/-- Whether no two extents that translation reaches overlap in world-physical addresses. -/
def wpaDisjoint (l : List Extent) : Bool :=
  match l with
  | [] => true
  | e :: rest => rest.all (fun f => decide (e.kind = 2) || decide (f.kind = 2) || !crosses e.wpa e.len f.wpa f.len) && wpaDisjoint rest

/-- Whether a list of extents is one that a world may have (R121). -/
def State.extentsOk (s : State) (w : Nat) (l : List Extent) : Bool :=
  l.all Extent.inDevice && wpaDisjoint l &&
  s.worlds.all fun e => decide (e.1 = w) || e.2.extents.all fun f => l.all fun x => !x.shares f

/-- Whether the launch spill ring and the swap area lie in kind 0 extents: c6 to c6 + 0x11_FFFF (R60). -/
def ringOk (l : List Extent) (ring : Nat) : Bool :=
  decide (ring % 65536 = 0) &&
  (List.range 18).all fun i => l.any fun e => decide (e.kind = 0) && inRange e.wpa e.len (ring + 65536 * i)

/-- The cores of a 64-byte mask. -/
def maskCores (bs : List Byte) : List Nat := (List.range 512).filter fun n => (bs[n / 8]?.getD 0).getLsbD (n % 8)

/-- A world's record as WORLD_CREATE makes it; world 1's keeps its key, and gets no other (R325). -/
def State.newWorld (s : State) (w : Nat) (l : List Extent) (weight ring : Nat) (debug : Bool) : State :=
  if w = 1 then
    s.modWorld 1 fun x =>
      { x with extents := l, weight := weight, ring := ring, tau := World.init.tau, counters := [], lastCore := none }
  else
    let e := s.meridian + leaseUs
    { s.setWorld w
        { World.init with
          live := true, debugOk := debug, extents := l, weight := weight, ring := ring, memKey := s.keySerial, memExpiry := e
          ctxKey := s.keySerial + 1, ctxExpiry := e } with
      keySerial := s.keySerial + 2 }

/-- The way masks of a world as after reset (R116, R293). -/
def State.openWays (s : State) (w : Nat) : State := { s with wayMasks := s.wayMasks.filter fun e => decide (e.1 / 64 ≠ w) }

/-- The command waits for the zeroing of cores, if there are any. -/
def zeroingEnd (cs : List Nat) : CmdEnd := if cs.isEmpty then .done Code.ok 0 else .zeroing cs

def worldCreate (c : Cmd) (s : State) : Effect :=
  let op := fun (i : Nat) => (s.cmdWord c.fn i).toNat
  let w := op 1
  let n := op 4
  let x := s.world w
  let lines := 1 + (32 * n + 63) / 64
  let unread := !hostRange (op 2) 64 || !hostRange (op 3) (32 * n) || match c.hostErr with
    | some j => decide (j < lines)
    | none => false
  if w = 0 || w > 15 then s.fails Code.badField
  else if (w = 1 && !(x.extents.isEmpty && (s.coresOf 1).isEmpty)) || (w ≠ 1 && x.live) then s.fails Code.badState
  else if n = 0 || n > 64 || op 5 = 0 || op 5 > 255 || op 6 % 65536 > 1 || unread then s.fails Code.badField
  else
    let cs := maskCores (s.hostRead (op 2) 64)
    let ring := op 6 / 65536 * 65536
    match extentsOf (s.hostRead (op 3) (32 * n)) n with
    | none => s.fails Code.badField
    | some l =>
      if !s.extentsOk w l || !ringOk l ring || cs.any (fun k => decide ((s.core k).world ≠ 0)) then s.fails Code.badField
      else
        let t := (s.newWorld w l (op 5) ring (decide (op 6 % 2 = 1))).openWays w
        (zeroingEnd cs, ((cs.foldl (State.zeroCore w) t).zeroChip l).refreshBindings)

def execWorldCreate (c : Cmd) : State → Host.Outcome State Fault Refusal := event (issueCmd c 0x02 0 (worldCreate c))

/-! ## WORLD_ASSIGN (R26, R32) -/

/-- Whether a WORLD_DESTROY of a world is BUSY. -/
def State.dying (s : State) (w : Nat) : Bool := s.fns.any fun e => match e.2.pending with
  | some p => p.destroys && decide (p.world = w) && (match p.fin with
      | .zeroing _ => true
      | _ => false)
  | none => false

def execWorldAssign (c : Cmd) : State → Host.Outcome State Fault Refusal :=
  event (issueCmd c 0x03 0 fun s =>
    let w := (s.cmdWord c.fn 1).toNat
    let f := (s.cmdWord c.fn 2).toNat
    if w < 2 || w > 15 || f = 0 || f > 14 then s.fails Code.badField
    else if !(s.world w).live || (s.world w).tdi ≠ 0 || s.dying w || (s.fn f).tdisp ≠ .unlocked || (s.fn f).world ≠ 0 then
      s.fails Code.badState
    else ((s.modWorld w fun x => { x with tdi := f }).modFn f fun x => { x with world := w }).refreshBindings.succeeds 0)

/-! ## WORLD_DESTROY (R293 to R295) -/

/-- The contexts of a world: in slots and in thread-context caches. -/
def State.contextsOf (s : State) (w : Nat) : List Slot :=
  (s.cores.filter fun e => decide (e.2.world = w)).flatMap fun e =>
    ((e.2.slots.map Prod.snd).filter fun q => decide (q.st ≠ .free)) ++ e.2.cache.map fun q => q.2.ctx

/-- The packets of a world in its launch queue and ring. -/
def State.launched (s : State) (w : Nat) : List (Vector W64 8) :=
  let x := s.world w
  (x.launch.flatMap (·.pkts)).map (·.w) ++ (List.range x.ringLen).map fun i =>
    packetWords (s.queueRead w (x.ring + 64 * ((x.ringHead + i) % 1024)) 64).1

/-- The packets of a world in deques and their spill lists. -/
def State.dequed (s : State) (w : Nat) : List Packet :=
  (s.cores.filter fun e => decide (e.2.world = w)).flatMap fun e =>
    e.2.deques.toList.flatMap fun d => d.hw ++ d.spill.flatMap fun g => g.pkts

/-- The launch queue emptied, its references dropped (R16, R67). -/
def State.dropLaunched (s : State) (w : Nat) : State :=
  let t := s.modWorld w fun x => { x with launch := [], ringHead := 0, ringLen := 0 }
  (s.launched w).foldl (fun u p => u.dropRef (fld p[1] 0 16)) t

/-- Step 2: packets, contexts and queues of a world discarded; no join word is decremented (R67). -/
def State.discardWork (s : State) (w : Nat) : State :=
  let cs := s.coresOf w
  let mine := fun (c : Nat) => cs.contains c
  let ctxs := s.contextsOf w
  let uids := ctxs.map (·.uid) ++ (s.world w).saved.map Prod.snd
  let refs := ctxs.map (fun q => fld q.chain 0 16) ++ (s.dequed w).map Packet.cix
  let s1 := uids.foldl State.revokeAll s
  let s2 := (refs.foldl State.dropRef s1).dropLaunched w
  { s2 with
    waitTable := s2.waitTable.filter fun x => decide (x.world ≠ w)
    feWaiters := (s2.feWaiters.map fun e => (e.1, e.2.filter fun r => !mine r.core)).filter fun e => !e.2.isEmpty
    banks := (s2.banks.map fun e => (e.1, { e.2 with
        queue := e.2.queue.filter fun r => decide (r.world ≠ w), deferred := e.2.deferred.filter fun d => decide (d.entry.world ≠ w) })).filter
      fun e => decide (e.2 ≠ Bank.init)
    barWaiters := s2.barWaiters.filter fun b => !mine b.core
    net := s2.net.filter fun n => !mine n.core
    engCmds := s2.engCmds.filter fun e => decide (e.world ≠ w)
    engResults := s2.engResults.filter fun r => !uids.contains r.uid }

/-- Step 3: every SRAM target of the world zeroed, its L2 lines dropped. -/
def State.zeroWorld (s : State) (w : Nat) : State :=
  let t := ((s.coresOf w).foldl (State.zeroCore w) s).zeroChip (s.world w).extents
  { t with l2 := t.l2.map fun e => (e.1, e.2.filter fun l => decide (l.owner ≠ w)) }

/-- A function returned to CONFIG_UNLOCKED, unbound, its stream's keys destroyed, GET_INFO's counters zeroed. -/
def Func.unbind (f : Func) : Func :=
  { f with
    tdisp := .unlocked, world := 0, rejected := 0, dropped := 0, bound := none, set0 := KeySet.init, set1 := KeySet.init
    out0 := KeySet.init, out1 := KeySet.init, selected := 0 }

/-- Steps 4 to 7. World 1 draws a fresh memory key and exists again (R325). -/
def State.tearDown (s0 : State) (w : Nat) : State :=
  let s := s0.dropLaunched w
  let tdi := (s.world w).tdi
  let notMine := fun (t : Trans) => decide (t.world ≠ w)
  let s1 : State := { s.openWays w with
    ruleCaches := s.ruleCaches.map fun e => (e.1, e.2.filter fun l => decide (l.world ≠ w))
    dieTlb := s.dieTlb.map fun e => (e.1, e.2.filter notMine)
    clusterTlb := s.clusterTlb.map fun e => (e.1, e.2.filter notMine)
    chains := s.chains.filter fun e => decide (e.2.world ≠ w)
    principals := s.principals.filter fun e => decide (e.2.world ≠ w)
    revocations := s.revocations.filter fun r => decide ((s.principal r.principal).world ≠ w)
    cores := s.cores.map fun e => if e.2.world = w then (e.1, { e.2 with world := 0, zeroing := false }) else e
    ports := s.ports.map fun e => (e.1, { e.2 with rx := e.2.rx.filter fun r => decide (r.world ≠ w) }) }
  let s2 : State := if w = 1 then
      { s1.setWorld 1 { World.init with live := true, memKey := s1.keySerial } with keySerial := s1.keySerial + 1 }
    else { s1 with worlds := Sparse.drop s1.worlds w }
  let s3 := if w = 1 then s2.modFn 0 fun f => { f with rejected := 0, dropped := 0 }
    else if tdi = 0 then s2 else s2.modFn tdi Func.unbind
  s3.refreshBindings

def worldDestroy (c : Cmd) (s : State) : Effect :=
  let w := (s.cmdWord c.fn 1).toNat
  if w = 0 || w > 15 then s.fails Code.badField
  else if c.fn ≠ 0 && (s.fn c.fn).world ≠ w then s.fails Code.notPermitted
  else if !(s.world w).live || s.dying w then s.fails Code.badState
  else
    let s1 := if (s.world w).stopped then s else (s.stopWorld w Cause.tdiStop none).tdiFails (s.world w).tdi
    let cs := s1.coresOf w
    let s2 := (s1.discardWork w).zeroWorld w
    if cs.isEmpty then (.done Code.ok 0, s2.tearDown w) else (.zeroing cs, s2)

def execWorldDestroy (c : Cmd) : State → Host.Outcome State Fault Refusal :=
  event do
    let s ← get
    issueCmd c 0x04 (s.cmdWord c.fn 1).toNat (worldDestroy c)

/-! ## ZEROING_COMPLETE (R56) -/

/-- The command of a function goes on without a core that has been zeroed; with none left it has done its work. -/
def zeroed (core : Nat) (s : State) (fn : Nat) : State :=
  match (s.fn fn).pending with
  | some p =>
    match p.fin with
    | .zeroing cs =>
      if !cs.contains core then s
      else
        let rest := cs.filter (· ≠ core)
        if rest.isEmpty then (if p.destroys then s.tearDown p.world else s).finishCmd fn Code.ok 0
        else s.modFn fn fun f => { f with pending := some { p with fin := .zeroing rest } }
    | _ => s
  | none => s

def zeroingComplete (core : Nat) : M Unit := do
  let s ← get
  require (s.core core).zeroing
  set ((s.fns.map Prod.fst).foldl (zeroed core) (s.modCore core fun k => { k with zeroing := false }))

def execZeroingComplete (core : Nat) : State → Host.Outcome State Fault Refusal := event (zeroingComplete core)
☆ ☆ ☆ ☆ ☆
→ **Directions for this task**
Using only the entries above, output the line with "else if c.fn", the line with "if cs.isEmpty then (.done", and all lines between them, exactly as they stand.

→ **Result for this exercise**
  else if c.fn ≠ 0 && (s.fn c.fn).world ≠ w then s.fails Code.notPermitted
  else if !(s.world w).live || s.dying w then s.fails Code.badState
  else
    let s1 := if (s.world w).stopped then s else (s.stopWorld w Cause.tdiStop none).tdiFails (s.world w).tdi
    let cs := s1.coresOf w
    let s2 := (s1.discardWork w).zeroWorld w
    if cs.isEmpty then (.done Code.ok 0, s2.tearDown w) else (.zeroing cs, s2)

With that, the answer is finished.